Saved entries:
========

/-- A decrement of a counter (R80), made for record `lr`. The spec does not say which record an Underflow record names in LREC:
the model takes the one the decrement is made for (DESIGN CHOICE, assumption 55). -/
def State.decrementCounter (s : State) (k lr : Nat) : State :=
  if s.counter k == 0 then
    match (s.lrec k).ctx with
    | some c => s.postGraph c lr 1 k 0
    | none => s
  else
    let s := s.setCounter k (s.counter k - 1)
    if s.counter k == 0 then s.cpPush (s.readyOn k) else s

/-- The reserved fields of R74 within words 0 to 27. -/
def LaunchRec.reserved (r : LaunchRec) : List Nat :=
  [r.f 1791 768, r.f 767 752, r.f 479 468, r.f 455 450, r.f 431 429, r.f 415 412, r.f 191 164]

/-- The field checks of R77. -/
def LaunchRec.fieldsOk (r : LaunchRec) : Bool :=
  r.reserved.all (· == 0) && r.kind != 3 && r.na ≤ 5 && r.nb ≤ 5 &&
  !((r.ckind == 1 || r.ckind == 2) && decide (255 < r.ctgt)) &&
  (if r.kind == 0 then
    (List.range 6).all (fun d => r.width d ≤ 32 && (r.width d == 0 || r.ext d ≤ 2 ^ r.width d)) &&
    r.fieldPos 6 ≤ 64 && 1 ≤ r.minDie && r.minDie ≤ r.maxDie && r.maxDie ≤ 8 && !(r.pers && !r.gang) &&
    r.tte % 64 == 0 && r.tte < 2 ^ 60
  else r.predw != 0 && r.predw % 8 == 0 && !(r.kind == 2 && r.f 735 704 == 0))

/-- Whether counter `k` belongs to a context (R80). -/
def State.ownsCounter (s : State) (ctx k : Nat) : Bool := (s.lrec k).ctx == some ctx

/-- A phaser, by key: a hub phaser n at 8192 + n, a die phaser n of die d at 1024 d + n. -/
def State.phaser (s : State) (k : Nat) : Phaser := Assoc.get Phaser.unbound s.phasers k

/-- Replace a phaser. -/
def State.setPhaser (s : State) (k : Nat) (p : Phaser) : State :=
  { s with phasers := Assoc.set Phaser.unbound s.phasers k p }

/-- Whether a work queue belongs to a context (R88). -/
def State.ownsQueue (s : State) (ctx q : Nat) : Bool :=
  match Assoc.find s.queues q with
  | some w => w.ctx == ctx
  | none => false

/-- The objects a record names belong to its context (R77). -/
def State.objectsOk (s : State) (lr ctx : Nat) (r : LaunchRec) : Bool :=
  s.ownsCounter ctx (r.counter lr) &&
  (r.succA ++ r.succB).all (fun k => s.ownsCounter ctx ((s.lrec k).counter k)) &&
  (match r.ckind with
   | 1 => (s.phaser (8192 + r.ctgt)).ctx == some ctx
   | 2 => s.ownsQueue ctx r.ctgt
   | 3 => s.ownsCounter ctx r.ctgt
   | _ => true)

/-- The checks of an arming in the order of R77: 0, or the status of the first that fails. -/
def State.armCheck (s : State) (lr ctx : Nat) : Nat :=
  let r := s.lrec lr
  if r.ctx != some ctx then 1
  else if !(r.state == .idle || r.state == .done) then 2
  else if !r.fieldsOk then 3
  else if !s.objectsOk lr ctx r then 1
  else if r.kind == 0 && r.gang && decide (128 * r.maxDie < r.total) then 5
  else 0

/-! ### The CP's reads (R82, R92) -/

/-- The translation cause of an address of the CP outside the translated region, which no table maps: Invalid (DEDUCED,
assumption 58). -/
def untranslated : Nat := 1

/-- Read 64 bits for the CP in a context: the value, a translation cause, or an array code of poisoned data (R82, R242,
R376). -/
def State.cpRead (s : State) (ctx va : Nat) : Except (Nat ⊕ Nat) Nat :=
  match if regionOf va == 0 then s.translate 8 0 ctx va .read else .error untranslated with
  | .error c => .error (.inl c)
  | .ok (pa, _) =>
    match s.poisonAt (.hbm (pa / 64 * 64)) with
    | some a => if isHostPa pa then .ok (leNat (s.physRead pa 8)) else .error (.inr a)
    | none => .ok (leNat (s.physRead pa 8))

/-- The dispatcher's read of the task-type entry of a launch (R92, R376). -/
def State.readType (s : State) (cid tte : Nat) : TypeRead :=
  (List.range 16).foldl (fun acc k =>
    match acc with
    | .words ws =>
      match s.cpRead cid (tte + 8 * k) with
      | .error (.inl _) => .untranslated
      | .error (.inr code) => .poisoned code
      | .ok v => .words (ws ++ [BitVec.ofNat 64 v])
    | bad => bad) (.words [])

/-- An accepted arming (R77): one step of the CP, and readiness when the counter already reads 0. The task-type entry is copied here,
so that no later change of it counts for the launch (R92; DEDUCED, assumption 93). -/
def State.armRec (s : State) (lr : Nat) : State :=
  let r := s.lrec lr
  let s := s.setRec lr { r with epoch := s.epoch, armcnt := r.armcnt + 1, retired := 0, itcnt := 0, state := .armed,
                                err := 0, ready := none, granted := [], onDies := [],
                                entry := if r.kind == 0 then some (s.readType (r.ctx.getD 0) r.tte) else none,
                                tt := none, next := 0, placed := [], pushHeld := false, held := 0, cuts := 0, traps := 0 }
  let k := r.counter lr
  if r.f 411 411 == 1 then s.loadCounter k (BitVec.ofNat 16 (r.f 447 432))
  else if s.counter k == 0 then s.cpPush [.ready lr]
  else s

/-- Write a status into a record's ERR when the record is bound to the caller's context (R78). -/
def State.setErr (s : State) (lr ctx st : Nat) : State :=
  let r := s.lrec lr
  if r.ctx == some ctx then s.setRec lr { r with err := st } else s

/-- The array code of a poisoned sector of a launch record (R376). -/
def State.recPoison (s : State) (lr : Nat) : Option Nat := (List.range 4).findSome? fun k => s.poisonAt (.record lr k)

/-- Arm one record for a context: the new state and the status (R77, R78). A poisoned record is refused, and the context
learns of it (R376). -/
def State.arm (s : State) (lr ctx : Nat) : State × Nat :=
  match (if (s.lrec lr).ctx == some ctx then s.recPoison lr else none) with
  | some code => ((s.setErr lr ctx 3).postGraph ctx lr 7 code 0, 3)
  | none =>
    let st := s.armCheck lr ctx
    if st == 0 then (s.armRec lr, 0) else (s.setErr lr ctx st, st)

/-- Patch one word of a record for a context (R76, R78). Of a bad state and a bad offset together the state gives the status: the
spec orders only the checks of an arming (DESIGN CHOICE, assumption 56). -/
def State.patch (s : State) (lr ctx word : Nat) (v : Word) : State × Nat :=
  let r := s.lrec lr
  if r.ctx != some ctx then (s, 1)
  else if !(r.state == .idle || r.state == .done) then (s.setErr lr ctx 2, 2)
  else if 28 ≤ word then (s.setErr lr ctx 4, 4)
  else (s.setRec lr { r with words := Assoc.set 0 r.words word v, state := .idle, err := 0 }, 0)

========

Description of the task: Reproduce every line of the records containing the string "List".

Exercise result:
def LaunchRec.reserved (r : LaunchRec) : List Nat :=
    (List.range 6).all (fun d => r.width d ≤ 32 && (r.width d == 0 || r.ext d ≤ 2 ^ r.width d)) &&
  (List.range 16).foldl (fun acc k =>
def State.recPoison (s : State) (lr : Nat) : Option Nat := (List.range 4).findSome? fun k => s.poisonAt (.record lr k)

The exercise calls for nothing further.